# Assignment:
If a line in the records below contains the word "execSoSeterr", copy it.

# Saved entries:

-- ==== Sys2Proof/Proofs/KeepsPaths.lean ====
section
/-!
SUPPORT. What every command keeps: the command path and the memory controllers.
-/

set_option Elab.async false

namespace Sys2Proof.Machine

open Sys2Proof

variable {r s : State}

theorem State.Keeps.ringTouch (h : r.Keeps s) (uid p eg : Nat) (span : List (Nat × Nat)) : r.Keeps (s.ringTouch uid p eg span) := by
  unfold State.ringTouch
  exact h.foldl (fun _ _ h => h.touch ..) _

theorem State.Keeps.decodeAt (h : r.Keeps s) (q pos len : Nat) : r.Keeps (s.decodeAt q pos len) := by
  unfold State.decodeAt
  dsimp only
  refine State.Keeps.upd ?_ rfl rfl rfl
  refine State.Keeps.setQueue ?_ ..
  refine State.Keeps.setWindow ?_ ..
  refine ((h.ringTouch ..).foldl (fun _ _ h => h.touch ..) _).foldl (fun _ _ h => ?_) _
  split
  · exact h.touch ..
  · exact h

theorem State.Keeps.decodeNext (h : r.Keeps s) (q : Nat) : r.Keeps (s.decodeNext q) := by
  unfold State.decodeNext
  dsimp only
  split
  · exact h.settleBounds.ringStop ..
  · refine .ite h.settleBounds ?_
    split
    · exact .ite ((h.settleBounds.noteUe ..).halt ..) h.settleBounds
    · refine .ite (.ite (((h.settleBounds.ringTouch ..).noteMalformed ..).halt ..) h.settleBounds) ?_
      refine .ite h.settleBounds ?_
      split
      · exact .ite ((h.settleBounds.noteUe ..).halt ..) h.settleBounds
      · exact h.settleBounds.decodeAt ..

theorem State.Keeps.execCpDecode (h : r.Keeps s) (q : Nat) : Keeping r (execCpDecode q s) :=
  .inRange (h.decodeNext ..)

theorem State.Keeps.execNop (h : r.Keeps s) (i : Issuer) : Keeping r (execNop i s) :=
  .inRange (h.issueRow (hrun := fun _ _ h => h.finish ..) ..)

theorem State.Keeps.runSoop (h : r.Keeps s) (c : Cmd) : r.Keeps (s.runSoop c) := by
  unfold State.runSoop
  exact (State.Keeps.iteOn Out.s ((h.objOp ..).out ..) (((h.objOp ..).out ..).outPut ..)).outFinish ..

theorem State.Keeps.execSoop (h : r.Keeps s) (i : Issuer) : Keeping r (execSoop i s) :=
  .inRange (h.issueRow (hrun := fun _ _ h => h.runSoop ..) ..)

theorem State.Keeps.holdQueue (h : r.Keeps s) (i : Issuer) (v : Option Nat) : r.Keeps (s.holdQueue i v) := by
  unfold State.holdQueue
  dsimp only
  split
  · exact h.setQueue ..
  · exact h

theorem State.Keeps.runSowait (h : r.Keeps s) (c : Cmd) : r.Keeps (s.runSowait c) := by
  unfold State.runSowait
  exact .ite (h.finish ..) ((h.upd rfl rfl rfl).holdQueue ..)

theorem State.Keeps.execSowait (h : r.Keeps s) (i : Issuer) : Keeping r (execSowait i s) :=
  .inRange (h.issueRow (hrun := fun _ _ h => h.runSowait ..) ..)

theorem State.Keeps.releaseHold (h : r.Keeps s) (i : Issuer) : r.Keeps (s.releaseHold i) := by
  unfold State.releaseHold
  dsimp only
  split
  · exact h
  · exact ((((h.until ..).upd rfl rfl rfl).holdQueue ..).reachNext ..).finish ..

theorem State.Keeps.execSowaitSatisfied (h : r.Keeps s) (i : Issuer) : Keeping r (execSowaitSatisfied i s) :=
  .inRange (h.releaseHold ..)

theorem State.Keeps.runBoundset (h : r.Keeps s) (c : Cmd) : r.Keeps (s.runBoundset c) :=
  (h.upd rfl rfl rfl).finish ..

theorem State.Keeps.execBoundset (h : r.Keeps s) (i : Issuer) : Keeping r (execBoundset i s) :=
  .inRange (h.issueRow (hrun := fun _ _ h => h.runBoundset ..) ..)

theorem State.Keeps.objBad (h : r.Keeps s) (who : Requester) (o op : Nat) (v : Word) : r.Keeps (s.objBad who o op v) := by
  have zero : r.Keeps { s with resp := leBytes 8 0 } := h.upd rfl rfl rfl
  have refused := fun w => State.Keeps.ite (c := s.actsFor w (s.objPart o) = true) zero (zero.refuse w)
  unfold State.objBad
  dsimp only
  split
  · exact (h.coreFault ..).settleCluster ..
  · exact zero
  · exact zero
  · exact .ite (refused _) ((refused _).writeIgnored ..)

theorem State.Keeps.objAccess (h : r.Keeps s) (who : Requester) (o op : Nat) (v : Word) : r.Keeps (s.objAccess who o op v) := by
  unfold State.objAccess
  exact .ite ((h.upd rfl rfl rfl).refuse ..) (.ite (h.objBad ..) ((h.objOp ..).upd rfl rfl rfl))

theorem State.Keeps.execSoRead (h : r.Keeps s) (who : Requester) (obj : Nat) : Keeping r (execSoRead who obj s) :=
  .inRange (h.objAccess ..)

theorem State.Keeps.execSoSet (h : r.Keeps s) (who : Requester) (obj : Nat) (operand : Word) :
    Keeping r (execSoSet who obj operand s) :=
  .inRange (h.objAccess ..)

theorem State.Keeps.execSoAdd (h : r.Keeps s) (who : Requester) (obj : Nat) (operand : Word) :
    Keeping r (execSoAdd who obj operand s) :=
  .inRange (h.objAccess ..)

theorem State.Keeps.execSoMax (h : r.Keeps s) (who : Requester) (obj : Nat) (operand : Word) :
    Keeping r (execSoMax who obj operand s) :=
  .inRange (h.objAccess ..)

theorem State.Keeps.execSoSeterr (h : r.Keeps s) (who : Requester) (obj : Nat) (operand : Word) :
    Keeping r (execSoSeterr who obj operand s) :=
  .inRange (h.objAccess ..)

theorem State.Keeps.execSoClrerr (h : r.Keeps s) (who : Requester) (obj : Nat) : Keeping r (execSoClrerr who obj s) :=
  .inRange (h.objAccess ..)

theorem State.Keeps.execCreset (h : r.Keeps s) (who : Requester) (obj : Nat) (operand : Word) :
    Keeping r (execCreset who obj operand s) :=
  .inRange (h.objAccess ..)

theorem State.Keeps.execCread (h : r.Keeps s) (who : Requester) (obj : Nat) : Keeping r (execCread who obj s) :=
  .inRange (h.objAccess ..)

theorem State.Keeps.writeSyncCfg (h : r.Keeps s) (who : Requester) (o : Nat) (v : Word) : r.Keeps (s.writeSyncCfg who o v) := by
  unfold State.writeSyncCfg
  dsimp only
  split
  · exact h
  · exact .ite (h.setFld ..) (((((((h.setFld ..).setFld ..).setReg ..).setObjLimit ..).setFld ..).setFld ..).upd rfl rfl rfl)

theorem State.Keeps.execSyncCfgWrite (h : r.Keeps s) (who : Requester) (obj : Nat) (v : Word) :
    Keeping r (execSyncCfgWrite who obj v s) :=
  .inRange (h.gated (hk := h.writeSyncCfg ..) ..)

theorem State.Keeps.putRecord (h : r.Keeps s) (q : Nat) (c : Completion) : r.Keeps (s.putRecord q c) := by
  unfold State.putRecord
  exact .ite (h.count ..) (((h.store ..).touch ..).setFld ..)

theorem State.Keeps.endEpisode (h : r.Keeps s) (p j t : Nat) : r.Keeps (s.endEpisode p j t) := by
  unfold State.endEpisode
  dsimp only
  split
  · exact h.setJob ..
  · exact (State.Keeps.ite (h.count ..) (.ite ((h.count ..).count ..) ((h.count ..).count ..))).setJob ..

theorem State.Keeps.endEpisodes (h : r.Keeps s) (p o t : Nat) : r.Keeps (s.endEpisodes p o t) := by
  unfold State.endEpisodes
  exact h.foldl (fun _ _ h => .ite (h.endEpisode ..) h) _

theorem State.Keeps.signal (h : r.Keeps s) (c : Completion) (u : Nat) : r.Keeps (s.signal c u) := by
  unfold State.signal
  exact .ite h ((State.Keeps.iteOn Prod.snd (h.objOp ..) (h.objOp ..)).endEpisodes ..)

theorem State.Keeps.ticketDone (h : r.Keeps s) (eg c t : Nat) (st : Byte) : r.Keeps (s.ticketDone eg c t st) := by
  unfold State.ticketDone
  dsimp only
  split
  · exact h
  · exact h.setCore ..

theorem State.Keeps.drainActions (h : r.Keeps s) (c : Completion) (u : Nat) : r.Keeps (s.drainActions c u) := by
  unfold State.drainActions
  dsimp only
  split
  · exact (h.signal ..).ticketDone ..
  case h_2 q issuer =>
    have recorded : r.Keeps (if (hdrIrq c.cmd.bytes || s.flag F.qCfg_CMPALL q || decide (c.final ≠ St.ok)) = true
      then s.putRecord q c else s) :=
      .ite (h.putRecord ..) h
    have signalled := recorded.signal c u
    generalize State.signal _ c u = s2 at signalled ⊢
    have told : r.Keeps (if (hdrIrq c.cmd.bytes && s2.flag F.qVec_EN q) = true then
        s2.msix (s2.fld F.qVec_FUNC q) (some c.cmd.part) (s2.fld F.qVec_VECTOR q) else s2) := .ite (signalled.msix ..) signalled
    exact .ite (told.halt ..) told

theorem State.Keeps.drain (h : r.Keeps s) (f e : Nat) : r.Keeps (s.drain f e) := by
  unfold State.drain
  dsimp only
  split
  · exact h
  · exact (((((h.until ..).setEntry ..).upd rfl rfl rfl).setTrace ..).drainActions ..).settleJob ..

theorem State.Keeps.execCompletionDrain (h : r.Keeps s) (f e : Nat) : Keeping r (execCompletionDrain f e s) :=
  .inRange (h.drain ..)

theorem State.Keeps.refuseDoorbell (h : r.Keeps s) (q tail : Nat) : r.Keeps (s.refuseDoorbell q tail) :=
  (h.setFld ..).event ..

theorem State.Keeps.doorbell (h : r.Keeps s) (who : Requester) (q : Nat) (v : Word) : r.Keeps (s.doorbell who q v) := by
  unfold State.doorbell
  exact .ite (h.refuse ..) (.ite ((h.refuse ..).refuseDoorbell ..) (.ite (h.refuseDoorbell ..) (h.setQueue ..)))

theorem State.Keeps.execQDoorbell (h : r.Keeps s) (who : Requester) (q : Nat) (v : Word) : Keeping r (execQDoorbell who q v s) :=
  .inRange (h.doorbell ..)

theorem State.Keeps.enableQueue (h : r.Keeps s) (q : Nat) (was now : Bool) (v : Word) : r.Keeps (s.enableQueue q was now v) := by
  unfold State.enableQueue
  refine .ite ?stops (.ite (.ite ?starts (h.writeIgnored ..)) h)
  case stops => exact ((((h.setFld ..).setFld ..).setFld ..).undecode ..).setQueue ..
  case starts => exact ((((h.setFld ..).setFld ..).setFld ..).setFld ..).setQueue ..

theorem State.Keeps.qCfgFields (h : r.Keeps s) (who : Requester) (q : Nat) (v : Word) : r.Keeps (s.qCfgFields who q v) := by
  unfold State.qCfgFields
  lift_lets
  intro n was s1 s2
  have h1 : r.Keeps s1 := .ite h ((h.setFld ..).setFld ..)
  have h2 : r.Keeps s2 := .ite h1 ((h1.setFld ..).setFld ..)
  exact (h2.setFld ..).setFld ..

theorem State.Keeps.writeQCfg (h : r.Keeps s) (who : Requester) (q : Nat) (v : Word) : r.Keeps (s.writeQCfg who q v) :=
  (h.qCfgFields ..).enableQueue ..

theorem State.Keeps.execQEnable (h : r.Keeps s) (who : Requester) (q : Nat) (v : Word) : Keeping r (execQEnable who q v s) :=
  .inRange (h.gated (hk := h.writeQCfg ..) ..)

theorem State.Keeps.restartQueue (h : r.Keeps s) (q : Nat) : r.Keeps (s.restartQueue q) :=
  (((h.setFld ..).setFld ..).undecode ..).setQueue ..

theorem State.Keeps.writeQCtrl (h : r.Keeps s) (q : Nat) (v : Word) : r.Keeps (s.writeQCtrl q v) := by
  unfold State.writeQCtrl
  exact .ite h (.ite (h.restartQueue ..) ((h.setFld ..).restartQueue ..))

theorem State.Keeps.execQResume (h : r.Keeps s) (who : Requester) (q : Nat) (v : Word) : Keeping r (execQResume who q v s) :=
  .inRange (h.gated (hk := h.writeQCtrl ..) ..)

theorem State.Keeps.execQSkip (h : r.Keeps s) (who : Requester) (q : Nat) (v : Word) : Keeping r (execQSkip who q v s) :=
  .inRange (h.gated (hk := h.writeQCtrl ..) ..)

theorem State.Keeps.writeChead (h : r.Keeps s) (q : Nat) (v : Word) : r.Keeps (s.writeChead q v) :=
  (h.setFld ..).setReg ..

theorem State.Keeps.execCheadWrite (h : r.Keeps s) (who : Requester) (q : Nat) (v : Word) : Keeping r (execCheadWrite who q v s) :=
  .inRange (h.gated (hk := h.writeChead ..) ..)

theorem State.Keeps.watchQueue (h : r.Keeps s) (q : Nat) : r.Keeps (s.watchQueue q) := by
  unfold State.watchQueue
  dsimp only
  split
  · exact h
  · exact .ite h (((h.until ..).setQueue ..).event ..)

theorem State.Keeps.execCpWatchExpiry (h : r.Keeps s) (q : Nat) : Keeping r (execCpWatchExpiry q s) :=
  .inRange (h.watchQueue ..)

theorem State.Keeps.endWrites (h : r.Keeps s) (eg uid : Nat) : r.Keeps (s.endWrites eg uid) := by
  unfold State.endWrites
  exact .ite h (h.setTe ..)

theorem State.Keeps.serve (h : r.Keeps s) (c t p : Nat) (r' : MemReq) : r.Keeps (s.serve c t p r') := by
  unfold State.serve
  dsimp only
  split
  · exact (((h.act ..).setCtl ..).endWrites ..).unpark ..
  · exact (h.act ..).setCtl ..
  · exact (h.act ..).setCtl ..
  · exact ((h.act ..).setCtl ..).unpark ..

theorem State.Keeps.revolution (h : r.Keeps s) (c : Nat) : r.Keeps (s.revolution c) := by
  unfold State.revolution
  exact (h.foldl (fun _ _ h => h.setReg ..) _).setCtl ..

theorem State.Keeps.catchUp (h : r.Keeps s) (c : Nat) : r.Keeps (s.catchUp c) :=
  (State.Keeps.ite (h.revolution ..) h).setCtl ..

theorem State.Keeps.openSlot (h : r.Keeps s) (c : Nat) : r.Keeps (s.openSlot c).1 :=
  ((State.Keeps.ite ((h.catchUp ..).revolution ..) (h.catchUp ..)).until ..).setCtl ..

theorem State.Keeps.doWriteBack (h : r.Keeps s) (c : Nat) (o : Outstanding) : r.Keeps (s.doWriteBack c o) :=
  ((h.act ..).setCtl ..).unpark ..

theorem State.Keeps.passIdle (h : r.Keeps s) (c : Nat) (owner : Option Nat) : r.Keeps (s.passIdle c owner) := by
  unfold State.passIdle
  dsimp only
  split
  · exact .ite h ((h.setCtl ..).unpark ..)
  · exact h

theorem State.Keeps.startSlot (h : r.Keeps s) (c : Nat) : r.Keeps (s.startSlot c) := by
  unfold State.startSlot
  dsimp only
  refine .ite (h.openSlot ..) ?_
  split
  · exact (h.openSlot ..).doWriteBack ..
  · split
    · exact (h.openSlot ..).passIdle ..
    · split
      · exact (h.openSlot ..).passIdle ..
      · exact (State.Keeps.ite (((h.openSlot ..).passIdle ..).setCtl ..) ((h.openSlot ..).passIdle ..)).serve ..

theorem State.Keeps.execMemSlotStart (h : r.Keeps s) (c : Nat) : Keeping r (execMemSlotStart c s) :=
  .inRange (h.startSlot ..)

theorem State.Keeps.execAtomicWriteback (h : r.Keeps s) (c : Nat) : Keeping r (execAtomicWriteback c s) :=
  .inRange (.ite (h.startSlot ..) h)

theorem State.Keeps.slotMiss (h : r.Keeps s) (c due land : Nat) (req : MemReq) : r.Keeps (s.slotMiss c due land req) := by
  unfold State.slotMiss
  lift_lets
  intro s1 s2 s3 s4
  have h2 : r.Keeps s2 := ((State.Keeps.ite (h.count ..) h).count ..).setFld ..
  have h3 : r.Keeps s3 := .ite h2 (h2.holdWheel ..)
  have h4 : r.Keeps s4 := h3.upd rfl rfl rfl
  exact .ite h3 (h4.upd rfl rfl rfl)

theorem State.Keeps.tellEcc (h : r.Keeps s) (uid g : Nat) : r.Keeps (s.tellEcc uid g) :=
  h.upd rfl rfl rfl

/-- What takes back the work of a command after a read keeps as well. -/
theorem State.Keeps.undoFrom (h : r.Keeps s) {uid g : Nat} {t : State} (undone : s.undoFrom uid g = some t) : r.Keeps t := by
  unfold State.undoFrom at undone
  obtain ⟨x, _, rfl⟩ := Option.map_eq_some_iff.1 undone
  exact (h.foldl (fun _ _ h => h.takeBack ..) _).setTrace ..

theorem State.Keeps.failRead (h : r.Keeps s) (uid g : Nat) : r.Keeps (s.failRead uid g) := by
  unfold State.failRead
  split
  case h_1 t undone => exact (h.undoFrom undone).tellEcc ..
  case h_2 => exact .ite h (h.tellEcc ..)

theorem State.Keeps.failRing (h : r.Keeps s) (uid g : Nat) : r.Keeps (s.failRing uid g) := by
  unfold State.failRing
  dsimp only
  split
  · exact h.upd rfl rfl rfl
  · exact .ite ((h.upd rfl rfl rfl).ringStop ..) (h.upd rfl rfl rfl)

theorem State.Keeps.arriveEcc (h : r.Keeps s) (c : Nat) (r' : MemReq) (x4 : EccOutcome) : r.Keeps (s.arriveEcc c r' x4) := by
  unfold State.arriveEcc
  dsimp only
  split
  · exact h
  · exact .ite (h.count ..) h
  · exact .ite h (((h.noteUe ..).foldl (fun _ _ h => .ite h ((h.failRead ..).failRing ..)) _).upd rfl rfl rfl)

theorem State.Keeps.arrive (h : r.Keeps s) (c late : Nat) (ecc : EccOutcome) : r.Keeps (s.arrive c late ecc) := by
  unfold State.arrive
  dsimp only
  split
  · exact h
  · refine State.Keeps.unpark ?_ ..
    refine State.Keeps.arriveEcc ?_ ..
    split
    · exact .ite ((h.setCtl ..).until ..) (((h.setCtl ..).until ..).slotMiss ..)
    · exact (h.setCtl ..).until ..

theorem State.Keeps.execMemReadArrival (h : r.Keeps s) (c late : Nat) (ecc : EccOutcome) :
    Keeping r (execMemReadArrival c late ecc s) :=
  .inRange (h.arrive ..)

theorem State.Keeps.writeWindow (h : r.Keeps s) (win : MemWindow) (n : Nat) (v : Word) : r.Keeps (s.writeWindow win n v) := by
  unfold State.writeWindow
  exact .ite h (.ite (h.writeIgnored ..) (h.setReg ..))

theorem State.Keeps.execMemWindowWrite (h : r.Keeps s) (who : Requester) (win : MemWindow) (n : Nat) (v : Word) :
    Keeping r (execMemWindowWrite who win n v s) :=
  .inRange (h.gated (hk := h.writeWindow ..) ..)

theorem State.Keeps.writeMemWheel (h : r.Keeps s) (n : Nat) (v : Word) : r.Keeps (s.writeMemWheel n v) := by
  unfold State.writeMemWheel
  exact .ite (h.writeIgnored ..) (h.setCtl ..)

theorem State.Keeps.execMemWheelWrite (h : r.Keeps s) (who : Requester) (n : Nat) (v : Word) :
    Keeping r (execMemWheelWrite who n v s) :=
  .inRange (h.gated (hk := h.writeMemWheel ..) ..)

end Sys2Proof.Machine
end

# Problem solution:
theorem State.Keeps.execSoSeterr (h : r.Keeps s) (who : Requester) (obj : Nat) (operand : Word) :
    Keeping r (execSoSeterr who obj operand s) :=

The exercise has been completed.